## Task objective
Check every line of the entries below for the word "whole", and copy the ones that have it.
[Opening Dataset excerpts section]
-- ==== Sys2Proof/Certificates/Slice0/Obligations.lean ====
section
/-!
DEFINITION. The statements about the block for the provers: the queue of commands and whole-machine rules; mailboxes, firmware, power, resets,
the test port, windows and queue control; the life of a packet; the commands of every opcode family; core programs; arrays, Tender and faults.
Each says which rule of spec/ it formalises, or that it is the model's own.
-/
open Sys2Proof Sys2Proof.Machine

/-! ## The queue of commands and whole-machine rules -/

/-- The block takes its commands first in, first out: a step runs the command at the front on the state whose queue is the rest. The model's own
form of a block (log 10). With no command waiting the block idles: the model's choice (log 2). -/
def Obligations.StepRunsTheFrontCommand : Prop :=
  (∀ (c : Instr) (rest : List Instr) (s : State), step { s with pending := c :: rest } = exec c { s with pending := rest }) ∧
  (∀ s : State, s.pending = [] → step s = .next s)

/-- Every command that names units of the engine has a next state; any other is the model's fault `noSuchUnit` (log 3, log 4). -/
def Obligations.WellFormedCommandsHaveANextState : Prop :=
  ∀ (c : Instr) (s : State),
    (c.wf = true → ∃ t, exec c s = .next t) ∧ (c.wf = false → exec c s = .fault .noSuchUnit)

/-- No step adds a command to the queue or takes one but the front one: the model's own form of a block (log 10). -/
def Obligations.StepTakesOnlyTheFrontCommand : Prop := ∀ s t : State, step s = .next t → t.pending = s.pending.tail

/-- Every step keeps the canonical form of every memory (log 1). -/
def Obligations.StepKeepsMemoriesCanonical : Prop := ∀ s t : State, s.Canonical → step s = .next t → t.Canonical

/-- The state after reset has canonical memories (log 1). -/
def Obligations.ResetMemoriesCanonical : Prop := State.reset.Canonical

/-- No step changes a byte of memory at or beyond the extent that the fabric reported; and the extent itself changes only when the fabric
reports it, or with a reset (18, Fabric ports). -/
def Obligations.StepStaysInsideTheExtent : Prop :=
  ∀ (c : Instr) (s t : State), exec c s = .next t →
    (s.mem.wf = true → ∀ a, s.extent ≤ a → t.mem.read a = s.mem.read a) ∧
    ((mayReset c = false ∨ ∃ m a o v, c = .registerWrite m a o v ∧ o.toNat ≠ 0x1008) → t.extent ≠ s.extent → s.extent = 0 ∧ ∃ n, c = .fabricExtentReport n ∧ t.extent = n)

/-- Fuses never change but in one place: the anti-rollback counter rises at the end of a programming (13, Anti-rollback). -/
def Obligations.OnlyProgrammingBlowsFuses : Prop :=
  ∀ (c : Instr) (s t : State), exec c s = .next t →
    t.fuses = { s.fuses with arc := t.fuses.arc } ∧ s.fuses.arc ≤ t.fuses.arc ∧ (t.fuses.arc ≠ s.fuses.arc → ∃ f, c = .arcAdvanceEnd f)

/-- Once the mailboxes are locked, no command but a reset undoes the lock or changes who sends, who receives, the wake domain, the timeout or the
validity of a channel (13, Mailbox access). -/
def Obligations.MailboxLockHoldsUntilReset : Prop :=
  ∀ (c : Instr) (s t : State), s.mail.lock = true → exec c s = .next t →
    (mayReset c = false ∨ ∃ m a o v, c = .registerWrite m a o v ∧ o.toNat ≠ 0x1008) →
    t.mail.lock = true ∧
    t.mail.chans.map (fun x => (x.snd, x.rcv, x.wdom, x.tmo, x.valid)) = s.mail.chans.map (fun x => (x.snd, x.rcv, x.wdom, x.tmo, x.valid))

/-- A flag of GX_IRQ_STAT that is set stays set under every command but a reset or a register write (17, Interrupts: a flag is cleared only by a
write of 1 to it). -/
def Obligations.InterruptFlagsStayUntilWritten : Prop :=
  ∀ (c : Instr) (s t : State) (k : Nat), exec c s = .next t → mayReset c = false → s.irq.stat.getLsbD k = true → t.irq.stat.getLsbD k = true

/-! ## Resets, boot and the extent -/

/-- A reset line that stays asserted for 16 control cycles or more acts, a shorter pulse has no effect (18, reset lines); what a cold reset leaves
is Table 16.8: memory as the writes in flight leave it, fuses as they are, everything else at its reset value, with boot at PHASE 0. The waiting
commands, the stopped clocks, the test port and the counter of the free values are the model's to keep (log 11). A warm reset keeps what Table 16.8
says it keeps: the accounts (with what the idle account has below 1 nJ, log 56), the retire table with LIFE_WAVES, the retirement seed; and the
count of Daymarks, which runs since cold reset (Table 15.3). COLD is 0. Everything else, of these groups too, is as after a cold reset. -/
def Obligations.ResetsKeepWhatTheyKeep : Prop :=
  (∀ (s : State) (n : Nat),
    (n < 16 → exec (.coldResetLine n) s = .next s) ∧
    (16 ≤ n → exec (.coldResetLine n) s = .next (coldReset s)) ∧
    exec (.rstCold 1) s = .next (coldReset s) ∧
    exec .keeperDomainPowerUp s = .next { coldReset s with tap := State.reset.tap } ∧
    coldReset s = { State.reset with
      pending := s.pending
      mem := s.mem.dieStores s.extent ((s.tender.xfers.filter (·.write)).map (fun x => .bytes (x.addr + x.skip) x.data))
      conf := Conf.reset s.fuses
      fuses := s.fuses
      power := { State.reset.power with stopped := s.power.stopped }
      tap := s.tap
      free := s.free }) ∧
  (∀ (s : State) (n : Nat),
    (n < 16 → exec (.warmResetLine n) s = .next s) ∧
    (16 ≤ n → exec (.warmResetLine n) s = .next (warmReset s)) ∧
    exec (.rstWarm 1) s = .next (warmReset s) ∧
    (warmReset s).accts.list = s.accts.list ∧ (warmReset s).accts.total = s.accts.total ∧
    (warmReset s).flt.seed0 = s.flt.seed0 ∧ (warmReset s).flt.seed1 = s.flt.seed1 ∧ (warmReset s).q.dmseq = s.q.dmseq ∧
    (warmReset s).pcores.map (fun p => (p.pstate, p.seeded, p.lidA, p.lidB, p.partner, p.stamp0, p.stamp1, p.life)) =
      s.pcores.map (fun p => (p.pstate, p.seeded, p.lidA, p.lidB, p.partner, p.stamp0, p.stamp1, p.life)) ∧
    (∀ p ∈ (warmReset s).pcores, p.scratch = .empty ∧ p.acc = .empty ∧ p.planes = .empty ∧ p.pmem = .empty) ∧
    (warmReset s).boot.cold = false ∧
    warmReset s = { coldReset s with
      accts := { (coldReset s).accts with list := s.accts.list, total := s.accts.total, idleRest := s.accts.idleRest }
      flt := { (coldReset s).flt with seed0 := s.flt.seed0, seed1 := s.flt.seed1 }
      q := { (coldReset s).q with dmseq := s.q.dmseq }
      boot := { (coldReset s).boot with cold := false }
      pcores := s.pcores.map (fun x => { PCore.reset with
        pstate := x.pstate, seeded := x.seeded, lidA := x.lidA, lidB := x.lidB, partner := x.partner, stamp0 := x.stamp0, stamp1 := x.stamp1,
        life := x.life }) })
[Closing Dataset excerpts section]
## Exercise output
DEFINITION. The statements about the block for the provers: the queue of commands and whole-machine rules; mailboxes, firmware, power, resets,
/-! ## The queue of commands and whole-machine rules -/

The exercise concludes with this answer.